Last edited 03 Apr 2015

Road investment strategy

On 1 December 2014, Patrick McLoughlin MP, Secretary of State for Transport gave details of planned improvements to England’s road network, launching a ‘Road investment strategy’. Ref Biggest upgrade to roads in a generation, 1 December 2014.

The government committed to establishing a road investment strategy worth £15 billion at the 2013 spending round.

This was followed on 10 November 2014 by Prime Minister David Cameron’s speech at the Confederation of British Industry (CBI) annual conference in London, during which he announced plans for the biggest road-building programme since the 1970s. This ‘roads revolution’ includes plans to invest in more than 100 projects on the strategic road network by the end of the decade, 84 of which the government believes are new announcements. This will add 1,300 new lane miles to the roads network.

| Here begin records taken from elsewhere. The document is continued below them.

-- ==== Sys2Proof/Machine/Rings.lean ====
section
/-! DEFINITION. Rings (R81, R199 to R202): reading a descriptor, its checks, its counters and marks,
and the records that the hardware appends to a ring. -/

namespace Sys2Proof.Machine

/-- A ring descriptor (R81). -/
structure Ring where
  base : Nat
  log2cap : Nat
  scope : Nat
  claim : Nat
  commit : Nat
  head : Nat
  retire : Nat
  nodekd : Nat
  reserved : Bool
  deriving DecidableEq, Repr

def Ring.ofBytes (bs : List Byte) : Ring :=
  let x := Machine.ofBytes bs
  { base := bits x 63 0, log2cap := bits x 71 64, scope := bits x 73 72, claim := bits x 191 128,
    commit := bits x 255 192, head := bits x 319 256, retire := bits x 383 320, nodekd := bits x 511 448,
    reserved := bits x 127 74 != 0 || bits x 447 384 != 0 }

def Ring.cap (r : Ring) : Nat := 2 ^ r.log2cap

/-- Neither a reserved bit nor a capacity above 2^20 (R201). -/
def Ring.shapeOk (r : Ring) : Bool := !r.reserved && decide (r.log2cap ≤ 20)

/-- The whole of R81: also BASE aligned to the ring's size of 64 bytes a granule. -/
def Ring.wellShaped (r : Ring) : Bool := r.shapeOk && r.base % (64 * r.cap) == 0

/-- The order of the counters (R199). -/
def Ring.orderOk (r : Ring) : Bool :=
  decide (r.retire ≤ r.head) && decide (r.head ≤ r.commit) && decide (r.commit ≤ r.claim) &&
    decide (r.claim ≤ r.retire + r.cap)

/-- The address of a position's granule (R199). -/
def Ring.slot (r : Ring) (p : Nat) : Nat := r.base + 64 * (p % r.cap)

/-- The four counters as they stand in memory: bytes 16 to 47 of the descriptor. -/
def Ring.counters (r : Ring) : List Byte :=
  toBytes 8 r.claim ++ toBytes 8 r.commit ++ toBytes 8 r.head ++ toBytes 8 r.retire

/-- A counter that passes every marked position above it (R200). -/
def advance (marks : List Nat) : Nat → Nat → Nat
  | 0, c => c
  | fuel + 1, c => if marks.contains c then advance marks fuel (c + 1) else c

def State.marks (s : State) (key : Nat) : RingMarks :=
  (s.rings.find? (·.pa == key)).getD ⟨key, [], [], [], []⟩

/-- Read a ring's descriptor, at its home (R199). -/
def State.ringAt (s : State) (g : Agent) (va : Nat) : State × Got Ring :=
  match s.loadHome g va 64 with
  | (s, .ok b) => (s, .ok (Ring.ofBytes b))
  | (s, r) => (s, r.cast)

/-- Is a release at the ring's scope one at SYSTEM scope (R81, R267)? -/
def Ring.system (r : Ring) : Bool := r.scope == 3

/-- Write a ring's counters back; `clear` tells that a write to the host goes out with Relaxed Ordering clear: as part of a
release at SYSTEM scope, or after a fence of one (R267). -/
def State.putRing (s : State) (g : Agent) (va : Nat) (r : Ring) (clear : Bool) : State × Got Unit :=
  let q := s.save g (va + 16) r.counters
  if clear then (q.1.releaseHost s.hostOut.length, q.2) else q

/-- Mark positions committed and let COMMIT pass the marked prefix (R200). -/
def commitMarks (r : Ring) (m : RingMarks) (ps : List Nat) : Ring × RingMarks :=
  let marks := m.commits ++ ps
  let c := advance marks (marks.length + 1) r.commit
  ({ r with commit := c }, { m with commits := marks.filter (decide <| c ≤ ·) })

/-- Mark positions retired and let RETIRE pass the marked prefix (R200). -/
def retireMarks (r : Ring) (m : RingMarks) (ps : List Nat) : Ring × RingMarks :=
  let marks := m.retires ++ ps
  let c := advance marks (marks.length + 1) r.retire
  ({ r with retire := c }, { m with retires := marks.filter (decide <| c ≤ ·) })

/-- What appending one granule by the hardware met. -/
inductive Posted where
  | done
  | full
  | broken (code : Nat)
  | park (page reason sector : Nat)
  | failed (va : Nat)
  deriving DecidableEq, Repr

/-- Append one 64-byte granule as one claim, write and commit (R398, R319). Nothing changes unless it
is done. A descriptor whose BASE is not aligned to the ring's size counts as one that breaks R81, which R466 gives no code of
its own: code 1 (the model's choice, entry 103). -/
def State.appendGranule (s : State) (g : Agent) (va : Nat) (granule : List Byte) : State × Posted :=
  match s.ringAt g va with
  | (s, .park p r c) => (s, .park p r c)
  | (s, .ok r) =>
    if !r.wellShaped then (s, .broken 1)
    else if !r.orderOk then (s, .broken 5)
    else if r.claim - r.retire ≥ r.cap then (s, .full)
    else
      match s.save g (r.slot r.claim) granule with
      | (s, .ok ()) =>
        let key := s.ringKey g va
        let q := commitMarks { r with claim := r.claim + 1 } (s.marks key) [r.claim]
        match s.putRing g va q.1 r.system with
        | (s, .ok ()) => (s.setMarks q.2 q.1.commit, .done)
        | (s, .park p r c) => (s, .park p r c)
        | (s, _) => (s, .failed va)
      | (s, .park p r c) => (s, .park p r c)
      | (s, _) => (s, .failed (r.slot r.claim))
  | (s, _) => (s, .failed va)

end Sys2Proof.Machine
end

The Road investment strategy itself, sets out ‘…an ambitious, long-term programme for our motorways and major roads with the stable funding needed to plan ahead effectively’. It comprises:

  • A long-term vision outlining how the government will create smooth, smart and sustainable roads.
  • A multi-year investment plan that will be used to improve the network and create better roads.
  • High-level objectives for the first roads period 2015 to 2021.

New projects announced by Patrick McLoughlin include:

  • A commitment of £2 billion to dual the A303 and A358, including a tunnel at Stonehenge.
  • £290 million to complete the dualling of the A1 from London to Ellingham.
  • Completing the smart motorway along the length of the M62 from Manchester to Leeds.
  • Improving links to the Port of Liverpool.
  • £350 million of improvements to the A27.
  • £300 million to upgrade the east-west connection to Norfolk.
  • Improving one-third of the junctions on the M25.
  • Improving the M42 to the east of Birmingham.
  • £100 million to improve cycling provision at 200 key locations across the network.
  • £300 million to mitigate carbon emissions and reduce the number of people affected by serious noise.
  • £100 million to unlock future growth and housing developments.

In addition, the government is changing the Highways Agency into a government-owned company (Highways England), which it claims will mean funding can be allocated on a longer-term basis.

Patrick McLoughlin said, ‘Today I am setting out the biggest, boldest and most far-reaching roads programme for decades. It will dramatically improve our road network and unlock Britain’s economic potential.’

On 10 November, 2014, David Cameron said, “We are now not only spending as much on rail as any Government since Victorian times, but on roads we are spending more than any Government since the big expansion of the 1970s… Hundreds of extra lane miles on our motorways and trunk roads. The green light given to major projects that have been stalled for years. Action to improve some of the most important arteries in our country… This will be nothing less than a roads revolution – one which will lead to quicker journey times, more jobs, and businesses boosted right across the country.”

The announcement has been criticised by some, suggesting that many of these projects already existed but had simply not been delivered, and highlighting potential damage to national parks and historic sites such as Stonehenge whilst making people even more dependent on their cars.